The spleen is generally not considered a challenge to the radiologist. Most often it poses a problem by anomalies or an irregular but normal contrast enhancement; however, a variety of inflammatory, infectious and neoplastic diseases may involve the spleen. CT and ultrasonography are screening modalities for the spleen. For problem solving, MR imaging can be helpful, especially due to its free choice of the imaging plane and because of the high resolution in contrast MR imaging. Splenic angiography as a diagnostic tool has generally been replaced by CT, ultrasound, or MR and is now used as an interventional method, e. g., in non-surgical management of patients with chronic idiopathic thrombocytopenia or in patients with splenic trauma.
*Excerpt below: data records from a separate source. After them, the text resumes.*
-- ==== Sys2Proof/Laws/Aside.lean ====
section
/-! SUPPORT. What the commands of a lane leave as it is: what is loaded, the fault records of the other ports (`aside`), and, but for a
visit record or a bay that becomes free, the other lanes (`lanesBut`). One lemma per shared operation. -/

set_option linter.unusedSimpArgs false

namespace Sys2Proof.Machine

/-- What is loaded, and the fault records of every port but one. -/
def State.aside (p : PortId) (s : State) : Loaded × (PortId → Option FaultRecord) :=
  (s.loaded, fun q => if q = p then none else some (s.faults.get q))

/-- Every lane but one. -/
def State.lanesBut (l : LaneId) (s : State) : LaneId → Option Lane := fun m => if m = l then none else some (s.lane m)

/-! ### Base operations -/

/-- Steps that each keep what is aside keep it together. -/
theorem aside_foldl (q : PortId) {α : Type} (f : State → α → State) (h : ∀ s a, (f s a).aside q = s.aside q) :
    ∀ (xs : List α) (s : State), (xs.foldl f s).aside q = s.aside q
  | [], _ => rfl
  | a :: xs, s => (aside_foldl q f h xs (f s a)).trans (h s a)

/-- Steps that each keep the other lanes keep them together. -/
theorem lanesBut_foldl (l : LaneId) {α : Type} (f : State → α → State) (h : ∀ s a, (f s a).lanesBut l = s.lanesBut l) :
    ∀ (xs : List α) (s : State), (xs.foldl f s).lanesBut l = s.lanesBut l
  | [], _ => rfl
  | a :: xs, s => (lanesBut_foldl l f h xs (f s a)).trans (h s a)

/-- A step on a visit that keeps what is aside. -/
theorem onVisit_aside (q : PortId) (v : VisitIx) (f : Visit → State → State) (s : State)
    (h : ∀ x t, (f x t).aside q = t.aside q) : (onVisit v f s).aside q = s.aside q := by
  unfold onVisit; split
  · exact h _ _
  · rfl

/-- A step on a visit that keeps the other lanes. -/
theorem onVisit_lanesBut (l : LaneId) (v : VisitIx) (f : Visit → State → State) (s : State)
    (h : ∀ x t, (f x t).lanesBut l = t.lanesBut l) : (onVisit v f s).lanesBut l = s.lanesBut l := by
  unfold onVisit; split
  · exact h _ _
  · rfl

@[simp] theorem State.modLane_aside (s : State) (l : LaneId) (f : Lane → Lane) (q : PortId) : (s.modLane l f).aside q = s.aside q := rfl
@[simp] theorem State.modPort_aside (s : State) (l : LaneId) (f : Port → Port) (q : PortId) : (s.modPort l f).aside q = s.aside q := rfl
@[simp] theorem State.modLcu_aside (s : State) (l : LaneId) (f : Lcu → Lcu) (q : PortId) : (s.modLcu l f).aside q = s.aside q := rfl
@[simp] theorem State.modSweep_aside (s : State) (l : LaneId) (f : Sweep → Sweep) (q : PortId) : (s.modSweep l f).aside q = s.aside q := rfl
@[simp] theorem State.setVisit_aside (s : State) (v : VisitIx) (x : Option Visit) (q : PortId) : (s.setVisit v x).aside q = s.aside q := rfl
@[simp] theorem State.modVisit_aside (s : State) (v : VisitIx) (f : Visit → Visit) (q : PortId) : (s.modVisit v f).aside q = s.aside q := rfl
@[simp] theorem State.addReason_aside (s : State) (v : VisitIx) (r : Reason) (q : PortId) : (s.addReason v r).aside q = s.aside q := rfl
@[simp] theorem State.modEntry_aside (s : State) (v : VisitIx) (p : Position) (f : Carried → Carried) (q : PortId) :
    (s.modEntry v p f).aside q = s.aside q := rfl

/-- Counting a window's use changes nothing that is loaded of it. -/
@[simp] theorem State.modUsed_aside (s : State) (i : Nat) (f : Nat → Nat) (q : PortId) : (s.modUsed i f).aside q = s.aside q := by
  have h : (s.windows.setIfInBounds i ((s.window i).map fun w => { w with used := f w.used })).map (Option.map Window.loaded)
      = s.windows.map (Option.map Window.loaded) := by
    apply Vector.ext
    intro j hj
    rw [Vector.getElem_map, Vector.getElem_map, Vector.getElem_setIfInBounds hj]
    split
    · next e =>
      subst e
      unfold State.window
      rw [Vector.getElem?_eq_getElem hj]
      cases s.windows[i] <;> rfl
    · rfl
  unfold State.modUsed State.setWindow State.aside State.loaded
  simp only [h]

/-- A table changed at one index keeps what every entry keeps. -/
theorem Table.map_modify {α β : Type} (t : Table α) (i : Nat) (f : α → α) (g : Nat × α → β) (h : ∀ p, g (p.1, f p.2) = g p) :
    (Table.modify t i f).map g = t.map g := by
  unfold Table.modify
  rw [List.map_map]
  apply List.map_congr_left
  intro p _
  simp only [Function.comp]
  split
  · exact h p
  · rfl

/-- A table changed at some indices keeps what every entry keeps. -/
theorem Table.map_foldl_modify {α β : Type} (f : α → α) (g : Nat × α → β) (h : ∀ p, g (p.1, f p.2) = g p) :
    ∀ (ixs : List Nat) (t : Table α), (ixs.foldl (fun t i => Table.modify t i f) t).map g = t.map g
  | [], _ => rfl
  | i :: ixs, t => (Table.map_foldl_modify f g h ixs _).trans (Table.map_modify t i f g h)

/-- Bookings changed in nothing that is loaded of them. -/
theorem modBookings_aside (f : Booking → Booking) (h : ∀ b : Booking, (f b).loaded = b.loaded) (ixs : List Nat) (s : State)
    (q : PortId) : (modBookings f ixs s).aside q = s.aside q := by
  have e := Table.map_foldl_modify f (fun p : Nat × Booking => (p.1, p.2.loaded)) (fun p => by simp only [h]) ixs s.bookings
  unfold modBookings State.aside State.loaded
  simp only [e]

/-- Closure Table entries changed in nothing that is loaded of them. -/
theorem closures_aside (s : State) (t : Table ClosureEntry) (q : PortId)
    (h : t.map (fun p => (p.1, p.2.loaded)) = s.closures.map fun p => (p.1, p.2.loaded)) :
    State.aside q { s with closures := t } = s.aside q := by
  unfold State.aside State.loaded
  simp only [h]

/-- A fault noted on a port leaves the other ports' records. -/
@[simp] theorem noteFault_aside (p : PortId) (k : FaultKind) (frame : List Byte) (s : State) :
    (noteFault p k frame s).aside p = s.aside p := by
  have h : (s.modFault p (FaultRecord.note k frame)).aside p = s.aside p := by
    unfold State.modFault State.aside
    refine Prod.ext rfl (funext fun q => ?_)
    dsimp only
    split
    · rfl
    · next hq =>
      congr 1
      show (s.faults.set p.val _)[q.val] = s.faults[q.val]
      exact Vector.getElem_set_ne _ _ fun e => hq (Fin.ext e.symm)
  unfold noteFault
  dsimp only
  split
  · rw [← h]
    unfold raiseEvent
    split <;> rfl
  · exact h

@[simp] theorem noteFault_lanesBut (p : PortId) (k : FaultKind) (frame : List Byte) (s : State) (m : LaneId) :
    (noteFault p k frame s).lanesBut m = s.lanesBut m := by
  unfold noteFault raiseEvent
  dsimp only
  repeat' split
  all_goals rfl

/-- A lane changed leaves the other lanes. -/
@[simp] theorem State.modLane_lanesBut (s : State) (l : LaneId) (f : Lane → Lane) : (s.modLane l f).lanesBut l = s.lanesBut l := by
  unfold State.lanesBut
  funext m
  split
  · rfl
  · next h =>
    congr 1
    show (s.lanes.set l.val _)[m.val] = s.lanes[m.val]
    exact Vector.getElem_set_ne _ _ fun e => h (Fin.ext e.symm)

@[simp] theorem State.modPort_lanesBut (s : State) (l : LaneId) (f : Port → Port) : (s.modPort l f).lanesBut l = s.lanesBut l :=
  s.modLane_lanesBut l _
@[simp] theorem State.modLcu_lanesBut (s : State) (l : LaneId) (f : Lcu → Lcu) : (s.modLcu l f).lanesBut l = s.lanesBut l :=
  s.modLane_lanesBut l _
@[simp] theorem State.modSweep_lanesBut (s : State) (l : LaneId) (f : Sweep → Sweep) : (s.modSweep l f).lanesBut l = s.lanesBut l :=
  s.modLane_lanesBut l _
@[simp] theorem State.setVisit_lanesBut (s : State) (v : VisitIx) (x : Option Visit) (m : LaneId) :
    (s.setVisit v x).lanesBut m = s.lanesBut m := rfl
@[simp] theorem State.modVisit_lanesBut (s : State) (v : VisitIx) (f : Visit → Visit) (m : LaneId) :
    (s.modVisit v f).lanesBut m = s.lanesBut m := rfl
@[simp] theorem State.addReason_lanesBut (s : State) (v : VisitIx) (r : Reason) (m : LaneId) :
    (s.addReason v r).lanesBut m = s.lanesBut m := rfl
@[simp] theorem State.modEntry_lanesBut (s : State) (v : VisitIx) (p : Position) (f : Carried → Carried) (m : LaneId) :
    (s.modEntry v p f).lanesBut m = s.lanesBut m := rfl
@[simp] theorem State.modUsed_lanesBut (s : State) (i : Nat) (f : Nat → Nat) (m : LaneId) :
    (s.modUsed i f).lanesBut m = s.lanesBut m := rfl
@[simp] theorem modBookings_lanesBut (f : Booking → Booking) (ixs : List Nat) (s : State) (m : LaneId) :
    (modBookings f ixs s).lanesBut m = s.lanesBut m := rfl


/-! ### What is loaded and the other ports' records -/

@[simp] theorem raiseEvent_aside (k : EventKind) (src : PortId) (s : State) (q : PortId) : (raiseEvent k src s).aside q = s.aside q := by
  unfold raiseEvent
  try dsimp only
  repeat' split
  all_goals rfl

@[simp] theorem raiseAuthority_aside (flag : Nat) (s : State) (q : PortId) : (raiseAuthority flag s).aside q = s.aside q := by
  unfold raiseAuthority setAuthNotice
  rfl

@[simp] theorem produceShow_aside (l : LaneId) (w : Show) (s : State) (q : PortId) : (produceShow l w s).aside q = s.aside q := by
  unfold produceShow
  try dsimp only
  repeat' split
  all_goals try dsimp only
  all_goals first | (simp only [State.modLane_aside]; done) | (simp only [State.modLane_aside]; rfl) | rfl

@[simp] theorem raiseBarrier_aside (l : LaneId) (s : State) (q : PortId) : (raiseBarrier l s).aside q = s.aside q := by
  unfold raiseBarrier
  try dsimp only
  repeat' split
  all_goals try dsimp only
  all_goals first | (simp only [State.modLane_aside]; done) | (simp only [State.modLane_aside]; rfl) | rfl

@[simp] theorem lowerBarrier_aside (l : LaneId) (s : State) (q : PortId) : (lowerBarrier l s).aside q = s.aside q := by
  unfold lowerBarrier
  try dsimp only
  repeat' split
  all_goals try dsimp only
  all_goals first | (simp only [State.modLane_aside]; done) | (simp only [State.modLane_aside]; rfl) | rfl

@[simp] theorem produceSweep_aside (l : LaneId) (w : SweepFrame) (s : State) (q : PortId) : (produceSweep l w s).aside q = s.aside q := by
  unfold produceSweep
  try dsimp only
  repeat' split
  all_goals try dsimp only
  all_goals first | (simp only [State.modPort_aside]; done) | (simp only [State.modPort_aside]; rfl) | rfl

@[simp] theorem produceReread_aside (l : LaneId) (units : BitVec 8) (s : State) (q : PortId) : (produceReread l units s).aside q = s.aside q := by
  unfold produceReread
  try dsimp only
  repeat' split
  all_goals try dsimp only
  all_goals first | (simp only [State.modPort_aside]; done) | (simp only [State.modPort_aside]; rfl) | rfl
This article reviews the radiology of the spleen, including anatomy, embryology, splenomegaly, splenic injury, infarction, cysts, tumors, abscesses, sarcoidosis, and AIDS. Knowledge about the use of different imaging modalities and underlying gross and microscopic pathologic features leads to a better understanding of the radiologic findings.

[4] Splenic Rupture in Plasmodium vivax Malaria: A Case Report from Kuwait

We describe a case of malaria vivax in a 31 year old Afghan male complicated by spontaneous splenic rupture one month after returning from Pakistan. The ruptured and enlarged spleen displaying multiple subcapsular hemorrhages was surgically resected. Malaria was diagnosed by peripheral blood smear. The patient underwent antimalarial therapy with chloroquine and primaquine. While numerous diseases can result in splenic complications, such as splenic rupture malarial infection is known as the most common cause. Consequently, It is recommended that malaria be always considered in all cases of suspected splenic rupture in the differential diagnosis of all acute fevers, especially among those with a history of travel to an endemic area.

[5] Splenic Rupture after Infective Endocarditis by Enterococcus faecalis: Case Report

A 68-year-old male presented with a history of 2 months of fever and also left upper quadrant pain initiated 2 days before admission. Transesophageal echocardiogram demonstrated the presence of two mobile vegetations on the ventricular side of the aortic valve; the largest diameter being 2.1 cm. Enterococcus faecalis was isolated in blood culture after a diagnosis of subacute aortic valve infective endocarditis. He complained of abdominal pain. An abdominal computed tomography scan revealed infarction of the upper region of the spleen (septic embolism). Therapy with penicillin and gentamicin was initiated, but the patient developed symptoms of heart failure that led to a surgical treatment, and aortic bioprosthesis was implanted on day 14. On day 5 postoperatively, the patient developed sudden hemorrhagic shock signs due to splenic rupture and underwent emergency splenectomy. A pathological examination revealed areas of splenic laceration of the capsule, splenic infarction areas, and the absence of abscesses. Splenic rupture is a complication much rarely occurring due to infectious endocarditis caused by E. faecalis.


[1] Mebius, R.E. and Kraal, G., 2005. Structure and function of the spleen. Nature reviews immunology5(8), pp.606-616.

[2] Cesta, M.F., 2006. Normal structure, function, and histology of the spleen. Toxicologic pathology34(5), pp.455-465.

[3] Robertson, F., Leander, P. and Ekberg, O., 2001. Radiology of the spleen. European radiology11(1), pp.80-95.

[4] Al-Fadhli, M., Al-Fadhli, A.A., Saraya, M. and Qasem, J.A., 2015. Splenic Rupture in Plasmodium vivax Malaria: A Case Report from Kuwait. Journal of Advances in Medicine and Medical Research, pp.1063-1067.

[5] Macedo, T.A., do Amaral Baruzzi, A.C., Alves, F.Q., Hames, R.L., Sampaio, M.C., Garcia, J.C.T. and Furlan, V., 2016. Splenic Rupture after Infective Endocarditis by Enterococcus faecalis: Case Report. Journal of Advances in Medicine and Medical Research, pp.1-4.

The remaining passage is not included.